Heureusement, j’avais encore les archives de l’Inscription maritime granvillaise à ma disposition, au Service
Historique de la Marine à Cherbourg, et je savais qu’il existait des traces dans les archives voisines.
Avec obstination, j’ai décidé de persévérer dans l’étude des corsaires granvillais et de mettre au point une
stratégie de contournement dont la logique me paraissait simple : puisque tout avait disparu, il me fallait
rechercher autre part tout ce qui concernait Granville, pour recomposer cette réalité disparue à la façon d’un
puzzle. Je partais du principe suivant : si les Granvillais avaient écrit des lettres et des comptes-rendus, il
suffisait de chercher ce courrier chez les destinataires pour en retrouver le contenu. En outre, en recherchant
dans les archives du grand Ouest de la France, je pouvais retrouver les rapports que les capitaines établissaient
à leur arrivée dans les ports qu’ils fréquentaient.

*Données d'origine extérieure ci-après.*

/-- A write of LPE_BANK_A or LPE_BANK_B: discarded for the active bank, and for the inactive one while a
RETIME is pending (R242). -/
def State.bankWrite (s : State) (b : Nat) (v : Word) : State :=
  if b = s.actBank then s.put F.LPE_COEF_STATUS_ACTIVE_WRITE 1
  else if s.ras.pend.isSome then s.put F.LPE_COEF_STATUS_PENDING 1
  else s.regWrite (if b = 0 then A.LPE_BANK_A else A.LPE_BANK_B) v

/-- LPE_COEF_M_WRITE (R242). -/
def execLpeCoefMWrite (i : Initiator) (v : Word) (s : State) : Host.Outcome State Fault Refusal :=
  .next (s.portWrite i A.LPE_COEF_M fun s => s.lpCoefWrite v)

/-- LPE_COEF_M_READ (R242). -/
def execLpeCoefMRead (i : Initiator) (s : State) : Host.Outcome State Fault Refusal :=
  .next (s.portRead i A.LPE_COEF_M State.lpCoefRead)

/-- A line has begun: samples count from 0, and pulse ends and conversions still to come are counted in the new line. -/
def State.lpeLine (s : State) (old : Nat) : State :=
  { s with lpe := { s.lpe with
      k := 0, trimServed := false, fanServed := false,
      phases := s.lpe.phases.map fun x => { x with
        pulseEnd := x.pulseEnd - 16 * old, pulseDue := false
        convDue := x.convDue && decide (16 * old ≤ x.conv), conv := x.conv - 16 * old } } }

/-- The raster starts: the sample count is 0 (R56, R230). -/
def State.lpeStart (s : State) : State :=
  { s with lpe := { s.lpe with
      n := 0, k := 0, trimServed := false, fanServed := false, fanFirst := true, crestMiss := 0,
      phases := s.lpe.phases.map fun x => { x with pulseDue := false, convDue := false } } }

end Sys2Proof.Machine
end

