-- ==== Sys2Proof/Machine/Safety.lean ====
section
/-!
DEFINITION. The safety island: dark requests, discrepancy, the safety reset, relight, safe dim, the
envelope, oasis copies, straps, supplies and clocks (spec/12_safety.md, R32, R37, R38).
-/

namespace Sys2Proof.Machine

/-- The island runs: it is not in reset and its oscillator runs. -/
def State.safOn (s : State) : Bool := !s.saf.held && !s.saf.oscStopped

/-! ### Dark requests (R277-R279) -/

/-- Levels of the DARK pads as they reach the drivers; an active level begins a pad dark request or goes on with it, and
restarts the relight counter (R277, R278). -/
def State.darkPads (s : State) (a b : Bool) : State :=
  let s1 := { s with saf := { s.saf with darkA := a, darkB := b, padQuiet := false } }
  if s1.padActive && !s1.saf.held then
    let s2 := if s1.saf.padReq then s1
      else { s1.inc F.SAF_CNT_DARK_REQ with saf := { s1.saf with padReq := true } }
    s2.safRefresh
  else s1.netsTrack

/-- DARK_PAD_ACTIVE: levels at the pads, of which one or both are active (R277); in OFF both read as active (R494). -/
def execDarkPadActive (a b : Bool) (s : State) : Host.Outcome State Fault Refusal :=
  .next (if a || !b then s.darkPads (a || !s.aonOn) (b && s.aonOn) else s)

/-- The relight counter expires: the pad dark request ends or becomes DARK_HOLD, by SEAL2 (R278). -/
def State.relightExpire (s : State) : State :=
  let s1 := { s with saf := { s.saf with padReq := false, padQuiet := false } }
  (if bitOf (s1.get F.SAF_SEAL_VALUE) 2 then s1 else s1.put F.SAF_STATE_DARK_HOLD 1).safRefresh

/-- The relight counter of 1,000 island cycles runs: a tick has found both pads inactive, and no level has been active
since (R278; DESIGN CHOICE: its cycles within a tick are not counted, log 78). -/
def State.relightRuns (s : State) : Bool := s.saf.padReq && s.saf.padQuiet && !s.padActive

/-- DARK_RELIGHT_EXPIRY: both pads have stayed inactive for 1,000 island cycles (R278). -/
def execDarkRelightExpiry (s : State) : Host.Outcome State Fault Refusal :=
  .next (if s.safOn && s.relightRuns then s.relightExpire else s)

/-- The DARK pads at a tick: a second tick without an active level finds the relight counter expired (R278). -/
def State.darkTick (s : State) (a b : Bool) : State :=
  let s1 := if a != s.saf.darkA || b != s.saf.darkB then s.darkPads a b else s
  if s1.relightRuns then s1.relightExpire
  else { s1 with saf := { s1.saf with padQuiet := s1.saf.padReq && !s1.padActive } }

/-- N of R279, from the straps. -/
def State.discLimit (s : State) : Nat :=
  match s.get F.SAF_SEAL_VALUE % 4 with
  | 0 => 500
  | 1 => 2000
  | 2 => 5000
  | _ => 20000

/-- The disagreement count at a tick (R279). -/
def State.discTick (s : State) (a b : Bool) : State :=
  if a == !b then
    (s.put F.SAF_DISC_DISC 0).deassertF Code.SAF_DARK_DISC
  else
    let n := min (s.get F.SAF_DISC_DISC + 1) s.discLimit
    (s.put F.SAF_DISC_DISC n).put F.SAF_DISC_MAX (max (s.get F.SAF_DISC_MAX) n)

/-- DARK_DISCREPANCY: DISC has reached N (R279). -/
def execDarkDiscrepancy (s : State) : Host.Outcome State Fault Refusal :=
  .next (if s.safOn && s.get F.SAF_DISC_DISC == s.discLimit && !s.flag F.SAF_STATE_DISC_LATCH then
    (s.put F.SAF_STATE_DISC_LATCH 1).ownC4Level Code.SAF_DARK_DISC 0
  else s)

/-! ### SAF_CMD and the lock (R277, R295, R303) -/

/-- SAF_CMD as the island applies it: the software dark request and the firmware oasis request (R276, R277,
R295). -/
def State.safCmd (s : State) (v : Word) : State :=
  if s.saf.held then s
  else ((s.regWrite A.SAF_CMD v).putB F.SAF_STATE_REQ_FW (wordGet v 4 4 == 1)).safRefresh

/-- A write of a SAF configuration register: discarded once LOCK is 1 (R303). -/
def State.safConfig (s : State) (a : Nat) (v : Word) : State :=
  if s.saf.held then s
  else if s.flag F.SAF_LOCK_LOCK then s.put F.SAF_STATE_WR_LOCKED 1
  else (s.regWrite a v).safRefresh

/-- SAF_LOCK: a write of SAF_LOCK (R303). -/
def execSafLock (i : Initiator) (v : Word) (s : State) : Host.Outcome State Fault Refusal :=
  .next (s.portWrite i A.SAF_LOCK fun s => if s.saf.held then s else s.regWrite A.SAF_LOCK v)

/-! ### Dark nets (R280) -/

/-- DARK_NET_MISMATCH: the return of net A, or B, has differed from its driven level in 2 checked cycles, or agrees again
(R202, R280). -/
def execDarkNetMismatch (n : NetReturn) (s : State) : Host.Outcome State Fault Refusal :=
  .next (
    let s1 := ({ s with saf :=
      if n.netB then { s.saf with netBadB := n.bad } else { s.saf with netBadA := n.bad } }).netsTrack
    if !s1.safOn then s1
    else if s1.saf.netBadA || s1.saf.netBadB then s1.ownC4Level Code.SAF_DARKNET 0
    else s1.deassertF Code.SAF_DARKNET)

/-- The proof at a tick: in INIT net A is released, and after each step the net that is released has been so for a tick.
A request that holds the drivers delays it (R277, R280). -/
def State.proofTick (s : State) : State :=
  if s.safState != Isl.init || s.saf.proofDone || s.netsForced then s
  else if s.saf.proofNet = 0 then { s with saf := { s.saf with proofNet := 1, proofAged := false } }.netsTrack
  else { s with saf := { s.saf with proofAged := true } }

/-- A net is released, or with 0 none; both are asserted but for it. -/
def State.proofGo (s : State) (n : Nat) (done : Bool) : State :=
  { s with saf := { s.saf with proofNet := n, proofAged := false, proofDone := done } }.netsTrack

/-- DARK_NET_PROOF: the return of the net that is released has followed, and the net is asserted again, or has not.  Net A
is proved first, then net B; a proof that fails begins again (R280). -/
def execDarkNetProof (pass : Bool) (s : State) : Host.Outcome State Fault Refusal :=
  .next (if s.safOn && s.safState == Isl.init && s.saf.proofAged && !s.netsForced then
    if !pass then (s.proofGo 0 false).ownC4 Code.SAF_DARKNET 0
    else if s.saf.proofNet = 1 then s.proofGo 2 false
    else s.proofGo 0 true
  else s)

/-! ### Relight and INIT (R284, R287) -/

/-- A relight begins: LRM goes to light (R287, step 1). -/
def State.relightStart (s : State) : State :=
  (({ s.put F.SAF_STATE_RELIGHT_WAIT 1 with saf := { s.saf with relightTicks := 0 } }).driveLrm true)

/-- The role takes STANDBY when the island leaves INIT with SEAL4 = 1 (R389). -/
def State.tdmLeaveInit (s : State) : State :=
  if bitOf (s.get F.SAF_SEAL_VALUE) 4 && s.get F.CVN_TDM_STATUS_ROLE == 0 then
    let s1 := ((s.put F.CVN_TDM_STATUS_ROLE 2).put F.CVN_TDM_STATUS_HOLD 1).irq Irq.tandem
    { s1 with tdm := { s1.tdm with lossSince := false, seen := false, edges := 0 } }
  else s

/-- Every condition of R284 holds; the life-cycle state permits light, and no LK0640 entry holds removal (R415, R420). -/
def State.mayLeaveInit (s : State) : Bool :=
  s.flag F.SAF_SEAL_READ_DONE && s.get F.SAF_SEAL_OPEN == 0 && s.saf.proofDone &&
  s.flag F.CFG_STATUS_LOADED && s.flag F.SAF_SEAL_MATCH && s.saf.bootChecked && s.flag F.SAF_STATE_SRST_SEEN &&
  s.get F.CFG_LC_STATE != 4 && !s.flag F.CFG_STATUS_TEST &&
  s.saf.supplyRun == 0 && s.saf.arrayRun == 0 && s.saf.oscRun == 0 && s.saf.islandRun == 0

/-- LEAVE_INIT (R284). -/
def execLeaveInit (s : State) : Host.Outcome State Fault Refusal :=
  .next (if s.safOn && s.safState == Isl.init && s.mayLeaveInit then
    let s1 := s.tdmLeaveInit
    let s2 := if s1.flag F.SAF_STATE_REMOVE_LATCH then s1 else s1.relightStart
    (s2.safGoto Isl.removed).safRefresh
  else s)

/-- RELIGHT_FB_TIMEOUT: LRM_FB has not read closed within FB_TIME ticks (R287, step 2). -/
def execRelightFbTimeout (s : State) : Host.Outcome State Fault Refusal :=
  .next (if s.safOn && s.flag F.SAF_STATE_RELIGHT_WAIT && !s.flag F.SAF_STATE_LRM_FB &&
      timeUp s.saf.relightTicks (s.get F.SAF_LRM_FB_TIME) then s.ownC4 Code.SAF_LRM_FB 0
  else s)

/-- RELIGHT_COMPLETE: LRM_FB reads closed and the rail is in regulation (R287, step 3). -/
def execRelightComplete (s : State) : Host.Outcome State Fault Refusal :=
  .next (if s.safOn && s.flag F.SAF_STATE_RELIGHT_WAIT && s.flag F.SAF_STATE_LRM_FB && s.flag F.LPE_STATUS_IN_REG then
    (s.put F.SAF_STATE_RELIGHT_WAIT 0).safRefresh
  else s)

/-! ### The safety reset (R285, R286) -/

/-- A code has been raised and is not acknowledged, or is on its way to FLT, with class C3 or C4 (R286). -/
def State.highOnTheWay (s : State) : Bool :=
  s.flt.recs.any fun e =>
    3 ≤ e.2.base && (!e.2.pulses.isEmpty || ((e.2.level.isSome || e.2.inj.isSome) && !e.2.live))

/-- The island's own C4 causes that stand as conditions. -/
def ownC4Codes : List Nat :=
  [Code.SAF_DARK_DISC, Code.SAF_SEAL_OPEN, Code.SAF_SEAL_MISMATCH, Code.SAF_ENVELOPE, Code.SAF_LRM_FB,
    Code.SAF_DARKNET, Code.SAF_CLK_ARRAY, Code.SAF_CLK_ISLAND, Code.SAF_SUPPLY]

J’ai donc consacré toutes mes vacances et mes temps libres à parcourir les différentes archives entre Paris et
Brest, entre Rouen et Nantes, plus Bordeaux, pour y repérer des renseignements susceptibles de m’éclairer sur
les corsaires de ma ville.
En province, je trouvais des rapports de prise, des liquidations de prises, de gros dossiers qui précisaient le
déroulement des campagnes en mer. Dans les archives parisiennes, je retrouvais la correspondance entretenue
avec le ministère de la Marine, que ce soit celle de Granville ou bien celle de Saint-Malo. C’est que j’ai
découvert les documents les plus précieux, comme des états de navires engagés dans la course, des états de
prises avec leurs gains, des explications sur des campagnes ou des circonstances particulières, les directives
ministérielles, des mémoires, des comptes-rendus d’inspections, etc…
Parallèlement à toutes ces démarches, je recherchais tout ce qui avait été écrit sur les corsaires en général, des
ouvrages de vulgarisation aux thèses, non seulement pour augmenter mes connaissances personnelles sur le
sujet mais aussi pour faire le point sur ce qui avait été étudié par les historiens et surtout, ce qui n’avait pas
encore été étudié. Il ressortait clairement que les aspects juridiques et économiques avaient été généreusement
abordés, mais que l’aspect social ne l’avait encore jamais été. Cela tombait bien. Cela correspondait à ce qui
me passionnait : l’aventure dans sa dimension humaine. Le fonds de l’Inscription maritime, conservé au
Service historique de la marine de Cherbourg, contenait suffisamment d’informations pour travailler dans ce
sens. Il m’était même possible de me livrer à une prosopographie. C’est pourquoi, j’ai très vite entrepris la
création d’une importante base de données sur mon ordinateur personnel. Je savais qu’elle me servirait par la
suite.
Dès lors, la problématique de ma thèse m’apparaissait évidente à partir des questions que je me posais : Qui
étaient les corsaires granvillais ? Quels efforts le port bas-normand a-t-il autrefois consenti dans la guerre de
course ? Ces efforts furent-ils importants par rapport à d’autres ports corsaires, comme Saint-Malo ou
Dunkerque ? Quelles étaient les motivations des différents acteurs ? Quelle était la vie menée à bord par les
équipages ? Les risques encourus ? et, corollaire de ce questionnement, quel regard critique peut-on jeter sur
le destin des corsaires en général ? Ma problématique devenait donc fondamentalement sociale et culturelle.
En conséquence, je devais d’abord étudier Granville à travers sa trajectoire, ses activités, sa population et ses
infrastructures, pour resituer la cité dans son contexte historique, du XVIIe siècle jusqu’au Premier Empire.